I'd say yes you could, i have 3 on just under 2 acres and have far too much grass from April to October, mine are still muzzled overnight and stabled day times at the moment as my field looks like a bowling green. It's topped 3 times a yr and rolled once, i didn't even hay until Feb this yr out there as it was so good and this yr doesn't look any different at the moment. I have hard core in my gateway and when i hay i move round the edge of the field so no-where gets particulary trashed. Mine are out 24/7 once the grass flush dies off so another few wks until next summer when they come in day times again.


----------



## Cocorules (12 September 2013)

Personally I would want as much turn out as possible. It is much healthier for them to be able to move around as much as much as possible both physically and mentally. It also avoids risking lung problems from bedding and general dust.

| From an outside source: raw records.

-- ==== Sys2Proof/Laws/Commands.lean ====
section
/-! SUPPORT. What the shared operation `run` does with a host command: an admitted command makes its own checks in the state
`State.accepted` and answers, or waits. -/

namespace Sys2Proof.Machine

/-- Every host command's row is `run` of its own checks and effect. -/
theorem exec_host {i : Instr} {h : Hdr} (hi : i.hdr = some h) (s : State) : exec i s = run i h (runCommand i) s := by
  cases i <;> first
    | (simp only [Instr.hdr, Option.some.injEq] at hi; subst hi; rfl)
    | (simp [Instr.hdr] at hi)

/-- The own checks of an admitted command are all that is left of `State.issue`. -/
theorem issue_admitted {i : Instr} {h : Hdr} {s : State} (own : Own) (a : Admitted i h s) :
    s.issue i h own = (s.accepted i h).execute s.cmd.nextId i h own := by
  have hr : ¬ 64 ≤ s.openOn h.path := by have := a.room; omega
  have hq : (s.opened i h).placedOn h.path = s.placedOn h.path := by
    simp [State.placedOn, State.opened, State.newId, State.openCmd, List.foldl_append]
  have hp : (s.opened i h).place h.path i = none := by
    rw [← a.placed]
    simp only [State.place, hq]
    cases i <;> rfl
  have hs : (s.opened i h).startCmd s.cmd.nextId i h own =
      (s.accepted i h).execute s.cmd.nextId i h own := by
    simp [State.startCmd, State.scheduleCheck, a.now, hp, State.accepted]
  unfold State.opened at hs
  unfold State.issue
  simp only [a.alive, a.sound]
  rcases a.free with hc | ⟨h1, h3⟩
  · simp [hr, hc, State.newId, State.scheduleCheck, a.now] at hs ⊢
    exact hs
  · simp [hr, h1, h3, State.newId, State.scheduleCheck, a.now] at hs ⊢
    exact hs

/-- An admitted command passes the power-state gate, and its answer's data, when it fits, leave it as it is. -/
theorem gated_admitted {i : Instr} {h : Hdr} {s t : State} {own : Own} {rep : Reply} (a : Admitted i h s)
    (e : own s.cmd.nextId (s.accepted i h) = (t, rep)) (hd : s.dataFits h rep.data.length = true) :
    gated i h own s.cmd.nextId (s.accepted i h) = (t, rep) := by
  have hb : bit (powerMask i.opcode) (s.accepted i h).powerState = true := a.power
  have hf : (s.accepted i h).dataFits h rep.data.length = true := hd
  simp only [gated, e]
  simp only [hb, hf]
  simp

/-- An admitted command that answers at once. -/
theorem run_answers {i : Instr} {h : Hdr} {s t : State} {own : Own} {rep : Reply} (a : Admitted i h s)
    (e : own s.cmd.nextId (s.accepted i h) = (t, rep)) (hl : rep.later = false)
    (hd : s.dataFits h rep.data.length = true) :
    run i h own s = .next (s.answered t i h rep) := by
  simp only [run, issue_admitted own a, State.execute, gated_admitted a e hd, hl, State.answered]
  simp

/-- An admitted command whose completion comes later. -/
theorem run_waits {i : Instr} {h : Hdr} {s t : State} {own : Own} {rep : Reply} (a : Admitted i h s)
    (e : own s.cmd.nextId (s.accepted i h) = (t, rep)) (hl : rep.later = true) (hd : rep.data = []) :
    run i h own s = .next t := by
  have hf : s.dataFits h rep.data.length = true := by rw [hd]; exact a.fits
  simp only [run, issue_admitted own a, State.execute, gated_admitted a e hf, hl]
  simp

/-- An admitted command with an answer and no data. -/
theorem run_answers_plain {i : Instr} {h : Hdr} {s t : State} {own : Own} {rep : Reply} (a : Admitted i h s)
    (e : own s.cmd.nextId (s.accepted i h) = (t, rep)) (hl : rep.later = false) (hd : rep.data = []) :
    run i h own s = .next (s.answered t i h rep) :=
  run_answers a e hl (by rw [hd]; exact a.fits)

end Sys2Proof.Machine
end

Growing up my parents had a small paddock at home and we kept our ponies there overnight but then walked them over to a livery yard during the day. Other times they would spend weeks at home and then switch which worked well.


----------



## squeery (12 September 2013)

I keep two on 1.5  acres. One 15h tb and an  8h shetland. They r out 24/7. I poo pick twice daily and ad lib hay from august onwards. Tho shetland has muzzle til end of sept. 
It is fab having them at home and they gets tons more attention than in a yard. Manage yr field carefully and keep them out as much as poss or they will just tear round. Look for a local field to rent if gets too poached.  I hv a further few acres to use if i need it but so far hv not. Plenty of hay in nets and move round field so less poaching. It can work with a bit of effort and the convenience and lack of travel far outweighs the extra forage. Good luck


----------



## diamondrockharvey (8 May 2014)

I have 3 horses on 5 acres but I only use about 2 acres most of the time and in that 2 acres is a 20x40 menage so less than 2 acres really and there is still too much grass. I am having to fence some more off tomorrow and reduce them down to more of a 'track' around the menage than a paddock. I have a 14.2hh mare with cushings, a 14.3hh gelding who suffers with hind gut acidosis and a 15.3hh cob that can live on fresh air. 
They live out 24/7 at the moment but over the winter they come in at night. We have a hardstanding area where we feed hay and they have access to a large shelter. They have access to hay all year round but aren't touching it at the moment, hence me making the paddock smaller as there has to be too much grass if they are not touching the hay! It looks like there is no grass on the field but some of the poos have been quite green recently and my one gelding has suffered these last 2 weeks with his gut so it really is deceiving just how much grass there is! It's a balancing act all the time, I often wish I had less land!


----------



## SuperH (8 May 2014)

I have two on just over half an acre in the summer (from end March to end Sept).  They are good doers and come in during either the day or night and are fed a small haynet while they are in.  They are in at night at the moment but will be swapped to overnight turnout and in during the day probably this weekend.  I do take them off the field for a week now and again if it needs it and the ponies either go in with the milking herd or follow them so they aren't on too much grass.  In the winter they go on day turnout on about 3 acres.  We are on heavy clay and there is no way they could stay on their summer field in the winter.  I don't ride in their summer field, it is on a very steep slope as well as not wanting to churn it up.


----------



## GinaGeo (8 May 2014)

It will be doable.  When I'm not at Uni we have three horses on about 2 acres. 

We couldn't do it without our hard cored yard and track though.  In winter they live together on the yard and the track.  They have enough space to play, mud to roll in and company so they're quite happy.  We do have to feed a lot of hay though, and still bring in during the day in summer.  We are on clay soil, which makes management harder as well.


----------